Architecturally, Codex uses a stateless approach, moving away from the previous_response_id parameter. This means all necessary information is resent in every request, supporting a "Zero Data Retention" policy for enterprise clients. It is possible to use the gpt-oss model via Ollama 0.13.4+ or LM Studio 0.3.39+ entirely locally.

https://news.ycombinator.com/item?id=46737630
Many were pleasantly surprised by the transition to Rust (the codex-rs project), which has become the primary version, though some are confused by the npm installation method. The context compaction mechanism (/responses/compact) was highly praised as being superior to competitors.

Agent Skills Adaptation
https://agentskills.io/home
Following Anthropic's rollout of the Skills API (skills-2025-10-02) and the release of the standard on December 18, 2025, OpenAI with GPT-5.2 Thinking quietly responded almost immediately by adding /home/oai/skills to ChatGPT and skills.md support in Codex. MS integrated support into VS Code in December as well. and Cursor did too.

https://opencode.ai/docs/skills/ in OpenCode CLI v1.0.186, December 22, 2025.
https://qwenlm.github.io/qwen-code-docs/en/users/features/skills/ in Qwen code v0.6, December 26, 2025.
https://geminicli.com/docs/cli/skills/ in Gemini CLI v0.23, January 7, 2026.

Clawdbot
https://molt.bot/ and https://www.clawhub.ai/
Skills are exactly what make Clawdbot/Moltbot such a powerful tool.

Atlassian, Figma, Canva, Stripe, Notion, Zapier—just as they did with the Model Context Protocol (MCP) a year ago—have also released their own skills.

Catalogs have started to emerge:

https://github.com/runkids/skillshare - synchronization of skills between Claude Code, ClawdBot, OpenCode, etc.

Ollama Updates
https://github.com/ollama/ollama/releases
Ollama is a project for automating and simplifying the deployment of open LLMs locally.
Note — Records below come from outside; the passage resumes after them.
theorem execControlAckTimer_stays {b₀ : State} {d : Fin 2} {k : Fin 256} {s : State} (hs : b₀.stays s) :
    b₀.outs (execControlAckTimer d k s) := by
  unfold execControlAckTimer
  with_reducible repeat' (first
    | assumption | apply stays_ite | apply sendMessage_stays | apply outs_next | apply outs_ite | intro _
    | (simp only [stays_mk]; refine stays_core ?_) | split)

theorem execControlRetransmit_stays {b₀ : State} {d : Fin 2} {k : Fin 256} {cseq : Nat} {s : State} (hs : b₀.stays s) :
    b₀.outs (execControlRetransmit d k cseq s) := by
  unfold execControlRetransmit
  with_reducible repeat' (first
    | assumption | apply stays_ite | apply updWan_stays | apply tally_stays | apply raise_stays | apply updConn_stays
    | apply sendMessage_stays | apply outs_next | apply outs_ite | intro _ | (simp only [stays_mk]; refine stays_core ?_) | split)

theorem deliver_stays {b₀ : State} {s : State} {d n src sess : Nat} {b : List Byte} (hs : b₀.stays s) :
    b₀.stays (State.deliver s d n src sess b) := by
  unfold State.deliver
  with_reducible repeat' (first
    | assumption | apply stays_ite | apply stays_ite1 | apply updWan_stays | apply send_stays | intro _
    | (simp only [stays_mk]; refine stays_core ?_))

theorem drainEarly_stays {b₀ : State} {x0 : Nat} {x1 : State} {x2 x3 : Nat} (hx1 : b₀.stays x1) :
    b₀.stays (State.drainEarly x0 x1 x2 x3) := by
  induction x0 generalizing x1 x2 x3 with
  | zero =>
    unfold State.drainEarly
    with_reducible repeat' (first
      | assumption)
  | succ k ih =>
    unfold State.drainEarly
    with_reducible repeat' (first
      | apply ih | assumption | apply stays_foldl | apply stays_foldl1 | apply stays_foldl2 | apply updConn_stays | apply deliver_stays
      | intro _ | (simp only [stays_mk]; refine stays_core ?_) | split)

theorem inSequence_stays {b₀ s : State} {d k cseq : Nat} {recs : List (List Byte)} (hs : b₀.stays s) :
    b₀.stays (State.inSequence s d k cseq recs) := by
  unfold State.inSequence
  with_reducible repeat' (first
    | assumption | apply stays_ite | apply stays_foldl | apply stays_foldl1 | apply stays_foldl2 | apply updConn_stays
    | apply deliver_stays | apply drainEarly_stays | apply tally_stays | intro _ | (simp only [stays_mk]; refine stays_core ?_) | split)

theorem connOf_stays {b₀ s : State} {d n src sess : Nat} (hs : b₀.stays s) :
    b₀.opts1 (State.connOf s d n src sess) := by
  unfold State.connOf
  with_reducible repeat' (first
    | assumption | refine stays_of_some1 (by assumption) ?_ | apply updConn_stays | apply connect_stays | apply opts1_some
    | apply opts1_none | intro _ | (simp only [stays_mk]; refine stays_core ?_) | split | dsimp only)

theorem ctlBody_stays {b₀ s : State} {d n src sess : Nat} {b : List Byte} (hs : b₀.stays s) :
    b₀.stays (State.ctlBody s d n src sess b) := by
  unfold State.ctlBody
  with_reducible repeat' (first
    | assumption | refine stays_of_some1 (by assumption) ?_ | apply stays_ite | apply tally_stays | apply connOf_stays
    | apply updConn_stays | apply inSequence_stays | intro _ | (simp only [stays_mk]; refine stays_core ?_) | split)

theorem track_stays {b₀ s : State} {d : Nat} {e : PEntry} {die : Nat} {h : FragHdr} (hs : b₀.stays s) :
    b₀.stays (State.track s d e die h) := by
  unfold State.track
  with_reducible repeat' (first
    | assumption | apply stays_ite | apply writeRaw_stays | intro _ | (simp only [stays_mk]; refine stays_core ?_) | split)

theorem execSummarySend_stays {b₀ : State} {d : Fin 2} {job trick : Nat} {s : State} (hs : b₀.stays s) :
    b₀.outs (execSummarySend d job trick s) := by
  unfold execSummarySend
  with_reducible repeat' (first
    | assumption | refine stays_of_fst (by assumption) ?_ | apply stays_ite | apply stays_ite1 | apply stays_foldl | apply stays_foldl1
    | apply stays_foldl2 | apply updWan_stays | apply queueRecord_stays | apply ctlPump_stays | apply outs_next | apply outs_ite
    | intro _ | (simp only [stays_mk]; refine stays_core ?_) | split)

theorem nackRound_stays {b₀ s : State} {d : Nat} {x : NackRun} {bits_ : Nat} (hs : b₀.stays s) :
    b₀.stays (State.nackRound s d x bits_) := by
  unfold State.nackRound
  with_reducible repeat' (first
    | assumption | apply stays_ite | apply stays_ite1 | apply stays_foldl | apply stays_foldl1 | apply stays_foldl2
    | apply queueRecord_stays | apply tally_stays | intro _)

theorem summaryEntry_stays {b₀ s : State} {d n src sess job t w : Nat} (hs : b₀.stays s) :
    b₀.stays (State.summaryEntry s d n src sess job t w) := by
  unfold State.summaryEntry
  with_reducible repeat' (first
    | assumption | apply stays_ite | apply nackRound_stays | apply updWan_stays | intro _)

theorem takeRec_stays {b₀ s : State} {d typ : Nat} (hs : b₀.stays s) :
    b₀.opts1 (State.takeRec s d typ) := by
  unfold State.takeRec
  with_reducible repeat' (first
    | assumption | apply updWan_stays | apply opts1_some | apply opts1_none | apply opts1_map | intro _
    | (simp only [stays_mk]; refine stays_core ?_) | split)

theorem execSummary_stays {b₀ : State} {d : Fin 2} {s : State} (hs : b₀.stays s) :
    b₀.outs (execSummary d s) := by
  unfold execSummary
  with_reducible repeat' (first
    | assumption | refine stays_of_some1 (by assumption) ?_ | apply stays_foldl | apply stays_foldl1 | apply stays_foldl2
    | apply takeRec_stays | apply summaryEntry_stays | apply ctlPump_stays | apply outs_next | intro _
    | (simp only [stays_mk]; refine stays_core ?_) | split)

theorem execNackRepeat_stays {b₀ : State} {d : Fin 2} {k : Nat} {s : State} (hs : b₀.stays s) :
    b₀.outs (execNackRepeat d k s) := by
  unfold execNackRepeat
  with_reducible repeat' (first
    | assumption | apply stays_ite | apply updWan_stays | apply nackRound_stays | apply ctlPump_stays | apply outs_next | apply outs_ite
    | intro _ | (simp only [stays_mk]; refine stays_core ?_) | split)

theorem storedFrag_stays {b₀ : State} {s : State} {d n job dev t seq until_ : Nat} (hs : b₀.stays s) :
    b₀.stays (State.storedFrag s d n job dev t seq until_).1 := by
  unfold State.storedFrag
  with_reducible repeat' (first
    | assumption | refine stays_of_fst (by assumption) ?_ | apply stays_ite | apply stays_ite1 | apply stays_iterd
    | apply read_stays | intro _ | split | dsimp only)

theorem serveBit_stays {b₀ s : State} {d n job dev t seq until_ : Nat} (hs : b₀.stays s) :
    b₀.stays (State.serveBit s d n job dev t seq until_) := by
  unfold State.serveBit
  with_reducible repeat' (first
    | assumption | refine stays_of_fst (by assumption) ?_ | apply stays_ite | apply stays_ite1 | apply storedFrag_stays
    | apply tally_stays | apply sendCopy_stays | apply updWan_stays | apply raise_stays | intro _
    | (simp only [stays_mk]; refine stays_core ?_) | split)

theorem execNack_stays {b₀ : State} {d : Fin 2} {s : State} (hs : b₀.stays s) :
    b₀.outs (execNack d s) := by
  unfold execNack
  with_reducible repeat' (first
    | assumption | refine stays_of_some1 (by assumption) ?_ | apply stays_ite | apply stays_foldl | apply stays_foldl1
    | apply stays_foldl2 | apply takeRec_stays | apply serveBit_stays | apply outs_next | apply outs_ite | intro _
    | (simp only [stays_mk]; refine stays_core ?_) | split)

/-! ## WanIn -/

theorem countDrop_stays {b₀ s : State} {d cause : Nat} (hs : b₀.stays s) :
    b₀.stays (State.countDrop s d cause) := by
  unfold State.countDrop
  with_reducible repeat' (first
    | assumption | apply stays_ite | apply count32_stays | apply updWan_stays | apply raise_stays | intro _)

theorem dropWan_stays {b₀ s : State} {d t : Nat} (hs : b₀.stays s) :
    b₀.stays (State.dropWan s d t) := by
  unfold State.dropWan
  with_reducible repeat' (first
    | assumption | apply stays_ite | apply tally_stays | apply countDrop_stays)

theorem dropCip_stays {b₀ s : State} {d : Nat} {r : Reg} (hs : b₀.stays s) :
    b₀.stays (State.dropCip s d r) := by
  unfold State.dropCip
  with_reducible repeat' (first
    | assumption | apply drew_stays | apply tally_stays | apply countDrop_stays)

theorem felvarOpened_stays {b₀ s : State} {d : Nat} {e : PEntry} {h : Felvar} {b text : List Byte} (hs : b₀.stays s) :
    b₀.stays (State.felvarOpened s d e h b text) := by
  unfold State.felvarOpened
  with_reducible repeat' (first
    | assumption | apply stays_ite | apply ctlBody_stays | apply ctlPump_stays | apply dropWan_stays | apply track_stays
    | apply courierTake_stays | intro _)

theorem felvarKeyed_stays {b₀ : State} {s : State} {d : Nat} {e : PEntry} {h : Felvar} {k : RxKey} {b : List Byte} (hs : b₀.stays s) :
    b₀.stays (State.felvarKeyed s d e h k b) := by
  unfold State.felvarKeyed
  with_reducible repeat' (first
    | assumption | apply stays_ite | apply dropWan_stays | apply tally_stays | apply updCip_stays | apply rxGood_stays
    | apply felvarOpened_stays | apply dropCip_stays | apply raise_stays | intro _ | (simp only [stays_mk]; refine stays_core ?_)
    | split | dsimp only)

theorem felvarMiss_stays {b₀ s : State} {d n src : Nat} {b : List Byte} (hs : b₀.stays s) :
    b₀.stays (State.felvarMiss s d n src b) := by
  unfold State.felvarMiss
  with_reducible repeat' (first
    | assumption | apply stays_ite | apply updCip_stays | apply tally_stays | apply dropCip_stays | apply raise_stays | intro _)

theorem felvarWith_stays {b₀ s : State} {d : Nat} {b : List Byte} {miss : State → PEntry → Felvar → State} (hmiss : ∀ y0 y1 y2, b₀.stays y0 → b₀.stays (miss y0 y1 y2)) (hs : b₀.stays s) :
    b₀.stays (State.felvarWith s d b miss) := by
  unfold State.felvarWith
  with_reducible repeat' (first
    | assumption | apply stays_ite | apply hmiss | apply dropWan_stays | apply dropCip_stays | apply felvarKeyed_stays | apply opts2_some
    | apply opts2_none | apply opts2_ite | intro _ | (simp only [stays_mk]; refine stays_core ?_) | split)

theorem felvar_stays {b₀ s : State} {d : Nat} {b : List Byte} (hs : b₀.stays s) :
    b₀.stays (State.felvar s d b) := by
  unfold State.felvar
  with_reducible repeat' (first
    | assumption | apply felvarWith_stays | apply felvarMiss_stays | apply opts2_some | apply opts2_none | intro _)

theorem execKeyMissDerived_stays {b₀ : State} {d : Fin 2} {s : State} (hs : b₀.stays s) :
    b₀.outs (execKeyMissDerived d s) := by
  unfold execKeyMissDerived
  with_reducible repeat' (first
    | assumption | apply stays_foldl | apply stays_foldl1 | apply stays_foldl2 | apply updCip_stays | apply felvarWith_stays
    | apply rxDerive_stays | apply felvarKeyed_stays | apply outs_next | apply outs_fault | apply outs_ite | intro _
    | (simp only [stays_mk]; refine stays_core ?_) | split | dsimp only)

theorem packetIn_stays {b₀ s : State} {d typ : Nat} {b : List Byte} (hs : b₀.stays s) :
    b₀.stays (State.packetIn s d typ b) := by
  unfold State.packetIn
  with_reducible repeat' (first
    | assumption | apply stays_ite | apply tally_stays | apply felvar_stays | intro _)

theorem execBulk_stays {b₀ : State} {d : Fin 2} {packet : List Byte} {s : State} (hs : b₀.stays s) :
    b₀.outs (execBulk d packet s) := by
  unfold execBulk
  with_reducible repeat' (first
    | assumption | apply packetIn_stays | apply outs_next)

theorem execCtl_stays {b₀ : State} {d : Fin 2} {packet : List Byte} {s : State} (hs : b₀.stays s) :
    b₀.outs (execCtl d packet s) := by
  unfold execCtl
  with_reducible repeat' (first
    | assumption | apply packetIn_stays | apply outs_next)

theorem arpAnswer_stays {b₀ s : State} {d : Nat} {f : EthFrame} (hs : b₀.stays s) :
    b₀.stays (State.arpAnswer s d f) := by
  unfold State.arpAnswer
  with_reducible repeat' (first
    | assumption | apply stays_ite | apply sendFrame_stays | intro _)

theorem nsAnswer_stays {b₀ s : State} {d : Nat} {f : EthFrame} (hs : b₀.stays s) :
    b₀.stays (State.nsAnswer s d f) := by
  unfold State.nsAnswer
  with_reducible repeat' (first
    | assumption | apply stays_ite | apply sendFrame_stays | intro _)

theorem frameTaken_stays {b₀ s : State} {d : Nat} {f : EthFrame} (hs : b₀.stays s) :
    b₀.stays (State.frameTaken s d f) := by
  unfold State.frameTaken
  with_reducible repeat' (first
    | assumption | apply stays_ite | apply arpAnswer_stays | apply nsAnswer_stays | apply dropWan_stays | apply felvar_stays | intro _
    | (simp only [stays_mk]; refine stays_core ?_) | split)

theorem frameIn_stays {b₀ s : State} {d : Nat} {b : List Byte} {fcs : Bool} (hs : b₀.stays s) :
    b₀.stays (State.frameIn s d b fcs) := by
  unfold State.frameIn
  with_reducible repeat' (first
    | assumption | apply stays_ite | apply tally_stays | apply dropWan_stays | apply frameTaken_stays | intro _)

theorem execEthernetFrame_stays {b₀ : State} {d : Fin 2} {frame : List Byte} {fcs : Bool} {s : State} (hs : b₀.stays s) :
    b₀.outs (execEthernetFrame d frame fcs s) := by
  unfold execEthernetFrame
  with_reducible repeat' (first
    | assumption | apply frameIn_stays | apply outs_next)

theorem execArpRequest_stays {b₀ : State} {d : Fin 2} {frame : List Byte} {s : State} (hs : b₀.stays s) :
    b₀.outs (execArpRequest d frame s) := by
  unfold execArpRequest
  with_reducible repeat' (first
    | assumption | apply stays_ite | apply frameIn_stays | apply outs_next | apply outs_ite | intro _)

theorem execNeighborSolicitation_stays {b₀ : State} {d : Fin 2} {frame : List Byte} {s : State} (hs : b₀.stays s) :
    b₀.outs (execNeighborSolicitation d frame s) := by
  unfold execNeighborSolicitation
  with_reducible repeat' (first
    | assumption | apply stays_ite | apply frameIn_stays | apply outs_next | apply outs_ite | intro _)

end Sys2Proof.Machine
end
It allows generation to take place directly on your own hardware, protecting private data and removing dependence on network access.

v0.14 - added compatibility with Anthropic API. Now any open model can be connected to Claude Code.

https://docs.ollama.com/integrations/claude-code
v0.15 - New convenient launch command ollama launch for using Ollama models with Claude Code, Codex, OpenCode, and Droid without separate configuration.

https://www.youtube.com/watch?v=3x2q6-5XbQ8

Of course, the generation quality will be lower than with Anthropic models, but it's 100% private and works without the internet.

https://docs.ollama.com/integrations/clawdbot
Later, ollama launch clawdbot was added to run Clawdbot/Moltbot/OpenClaw with local models.